OPINIóN
Actualizado 11/11/2014
Emilio Vicente de Paz

Era diferente, y eso fue motivo suficiente para que, a lo largo de toda su infancia,  le dejaran olvidado en un rincón. Tuvo que arrastrarse por debajo de las opulentas mesas, de las que de vez en cuando caían algunos mendrugos de pan que le sirvieron de sustento. Nadie sabía de su existencia. Pasó toda su infancia sin las caricias de una mano maternal. A medida que iba creciendo, su resignación era mayor, asumió que esa era su vida, que no podía aspirar a nada más. Se encerró en sí mismo, y dejó que los días pasaran por su vida, uno tras otro, todos iguales, hasta que llegara el deseado día del descanso definitivo.

Este olvido, aunque duro, casi era lo mejor que podía sucederle, porque cuando alguien se dirigía a él, era para insultarle, para recordarle que era una escoria humana, un vago que debía estar agradecido a las personas que, de vez en cuando, le arrojaban un mendrugo de pan y le echaban una lata con agua.

Cuando la gente pasaba a su lado, rodeaba, para no tener que sentir su presencia, para que sus efluvios no llegaran hasta ellos. Temían contaminarse ¿Contaminarse de qué? ¿De humanidad? Porque aquel ser era un ser humano, tan humano? no, más humano, que los que pasaban a su lado con muestras de rechazo. Y todo por ser diferente.

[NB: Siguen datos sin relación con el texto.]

-- ==== Sys2Proof/Machine/Vector.lean ====
section
/-! DEFINITION. The vector engine (04, R111 to R115, R119) and the fused optimizer commands (06, R151, R157). -/
namespace Sys2Proof.Machine

/-! ### Records -/

structure VxRec where
  op     : Nat
  aFmt   : Nat
  bFmt   : Nat
  cFmt   : Nat
  dFmt   : Nat
  bMode  : Nat
  cMode  : Nat
  rows   : Nat
  cols   : Nat
  strict : Bool
  accum  : Bool
  axis   : Bool
  imm    : Nat
deriving DecidableEq, Repr

def vxOf (rung : Nat) (w : RecWord) : VxRec :=
  { op := fieldOf w 167 160, aFmt := substFmt rung (fieldOf w 171 168), bFmt := substFmt rung (fieldOf w 175 172), cFmt := substFmt rung (fieldOf w 179 176),
    dFmt := substFmt rung (fieldOf w 183 180), bMode := fieldOf w 185 184, cMode := fieldOf w 187 186, rows := fieldOf w 223 208, cols := fieldOf w 207 192,
    strict := bit w.toNat 144 || rung = 2, accum := bit w.toNat 189, axis := bit w.toNat 188, imm := fieldOf w 255 224 }

def vxA (w : RecWord) : Nat := addr64 w 256
def vxB (w : RecWord) : Nat := addr64 w 288
def vxC (w : RecWord) : Nat := addr64 w 320
def vxD (w : RecWord) : Nat := addr64 w 352

/-- Whether a VX_EW operation reads b, and c (R113). -/
def ewReadsB (op : Nat) : Bool := (1 ≤ op && op ≤ 7) || (0x18 ≤ op && op ≤ 0x27)
def ewReadsC (op : Nat) : Bool := op = 5

/-- An operand in its mode (R112). -/
def vxMat (base mode rows cols fmt : Nat) : Mat :=
  match mode with
  | 1 => mkMat base 1 cols (fmtD fmt)
  | 2 => mkMat base 1 rows (fmtD fmt)
  | _ => mkMat base rows cols (fmtD fmt)

/-- The memory operands of a VX_EW record: A, then B and C where they are read and not IMM. -/
def ewIns (v : VxRec) (w : RecWord) : List Mat :=
  mkMat (vxA w) v.rows v.cols (fmtD v.aFmt) ::
    ((if ewReadsB v.op && v.bMode ≠ 3 then [vxMat (vxB w) v.bMode v.rows v.cols v.bFmt] else []) ++
     (if ewReadsC v.op && v.cMode ≠ 3 then [vxMat (vxC w) v.cMode v.rows v.cols v.cFmt] else []))

/-- Reserved bits that the records of the vector engine share. -/
def vxReserved (w : RecWord) : Bool := recHeaderOk w && reservedZero w [(147, 145), (141, 140), (133, 128)]

/-- R119 for VX_EW. D that is exactly A may be B or C as well, where these are the same matrix (DEDUCED: the exception of code 0x06 is D = A exactly). -/
def ewDetail (v : VxRec) (w : RecWord) : Nat :=
  let ins := ewIns v w
  let a := mkMat (vxA w) v.rows v.cols (fmtD v.aFmt)
  let d := mkMat (vxD w) v.rows v.cols (fmtD v.dFmt)
  let okFmt (c : Nat) : Bool := if v.op = 0 then (Fmt.ofCode c).isSome else floatCode c
  let inPlace := d.base = a.base && d.bytes = a.bytes && d.fmt.size = a.fmt.size
  let imms := (if ewReadsB v.op && v.bMode = 3 then 1 else 0) + (if ewReadsC v.op && v.cMode = 3 then 1 else 0)
  lowest [
    (0x01, !(okFmt v.aFmt && okFmt v.dFmt) || (ewReadsB v.op && v.bMode ≠ 3 && !floatCode v.bFmt) || (ewReadsC v.op && v.cMode ≠ 3 && !floatCode v.cFmt)),
    (0x03, fieldOf w 143 142 = 3),
    (0x04, v.rows = 0 || v.cols = 0),
    (0x05, (d :: ins).any fun m => !localMapped m.base m.bytes),
    (0x06, ins.any fun m => overlaps d.base d.bytes m.base m.bytes && !(m = a && inPlace)),
    (0x0F, !vxReserved w || !reservedZero w [(479, 373), (351, 341), (319, 309), (287, 277), (191, 190)]),
    (0x10, v.op > 0x27 || imms > 1 || (0x20 ≤ v.op && v.op ≤ 0x27 && !fromY (v.op - 0x20))),
    (0x15, v.accum || v.axis)]

/-- Outputs of VX_RED. -/
def VxRec.outs (v : VxRec) : Nat := if v.axis then v.cols else v.rows

/-- R119 for VX_RED. -/
def redDetail (v : VxRec) (w : RecWord) : Nat :=
  let a := mkMat (vxA w) v.rows v.cols (fmtD v.aFmt)
  let c := mkMat (vxC w) 1 v.outs .f32
  let d := mkMat (vxD w) 1 v.outs (fmtD v.dFmt)
  let ins := a :: (if v.accum then [c] else [])
  lowest [
    (0x01, !(floatCode v.aFmt && floatCode v.dFmt)),
    (0x02, !v.strict && v.aFmt = 6),
    (0x03, fieldOf w 143 142 = 3),
    (0x04, v.rows = 0 || v.cols = 0),
    (0x05, (d :: ins).any fun m => !localMapped m.base m.bytes),
    (0x06, ins.any fun m => overlaps d.base d.bytes m.base m.bytes),
    (0x0F, !vxReserved w || !reservedZero w [(479, 373), (351, 341), (319, 309), (287, 277), (191, 190)]),
    (0x10, v.op > 5)]

/-- VX_PCM's fields (R115). -/
def pcmBytes (w : RecWord) : Nat := fieldOf w 161 160 + 2
def pcmChannels (w : RecWord) : Nat := fieldOf w 164 162 + 1
def pcmFrames (w : RecWord) : Nat := fieldOf w 223 192
def pcmOut (w : RecWord) : Mat := mkMat (vxD w) (pcmChannels w) (pcmFrames w) (fmtD (fieldOf w 183 180))
def pcmIn (w : RecWord) : Nat := pcmFrames w * pcmChannels w * pcmBytes w

/-- R119 for VX_PCM. The reserved PCM_BITS value gives 0x10, as a reserved OP does (DEDUCED: R115 calls the value reserved and no code names it). -/
def pcmDetail (w : RecWord) : Nat :=
  lowest [
    (0x01, !floatCode (fieldOf w 183 180)),
    (0x03, fieldOf w 143 142 = 3),
    (0x04, pcmFrames w = 0 || pcmFrames w > 4194304),
    (0x05, !localMapped (vxA w) (pcmIn w) || !localMapped (pcmOut w).base (pcmOut w).bytes),
    (0x06, overlaps (pcmOut w).base (pcmOut w).bytes (vxA w) (pcmIn w)),
    (0x0F, !vxReserved w || !reservedZero w [(479, 373), (351, 341), (319, 309), (287, 277), (255, 224), (191, 184), (179, 165)]),
    (0x10, fieldOf w 161 160 = 3)]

Un día, sin saber cómo, una persona se paró delante de él. Se arrodilló para poder hablar a su altura, se interesó por su situación, incluso pasó su mano acariciadora por su frente, apartando el flequillo que impedía ver sus ojos. Eran unos ojos humanos, ojos en los que se veía el profundo sentir de un ser humano. Allí, en lo más profundo de aquellos ojos se veía, se adivinaba, una tenue luz, que luchaba por salir a la superficie a pesar de las muchas capas de oscuridad y olvido, que año tras año se habían ido acumulando.

Al oír aquella voz y sentir aquellas caricias, levantó la mirada, sus ojos resplandecieron con una luz olvidada. La vida volvió a ellos, aunque un gesto de incredulidad se reflejaba en su rostro,  le costaba creer que aquello fuera cierto, y sobre todo que fuera sincero. Había sufrido tantas decepciones, había servido durante tantos años de juguete al que se le podía insultar, pegar, maltratar? impunemente, que ahora le parecía imposible que alguien se preocupara por él. No quiso hablar, no se atrevió a preguntar, por no romper aquel instante mágico, en el que afloraba en su corazón algo que podría ser la felicidad.

 Aquella persona se levantó lentamente, sin dejar de mirarle depositó una moneda en el vacío bote que sujetaba entre sus tullidas y desnudas piernas. La moneda revoloteó entre las metálicas paredes y por fin, tras un breve tintineo, se depositó en su fondo y calló para siempre.

Se alejó calle abajo, mientras, el tullido, le miraba sin atreverse a levantar los ojos. Se tocó la frente, pasó su mano por donde había pasado la de aquella persona y una especie de sonrisa olvidada, afloró en su rostro.

Luego, todo volvió a la normalidad, la gente pasando apartándose de él, las miradas de desdén, los comentarios vejatorios...

Pero ahora todo le daba igual, todo lo veía con otra luz, incluso se atrevió a levantar la cabeza con cierto aire de triunfo, de orgullo, y por primera vez en su vida, miró directamente a los ojos de los demás, se sintió un igual, porque sabía que había alguien, en alguna parte, a quien le importaba, alguien que pensaba en él, que estaba presente en la memoria de aquella persona, por lo que, de alguna manera, se sentía su amigo.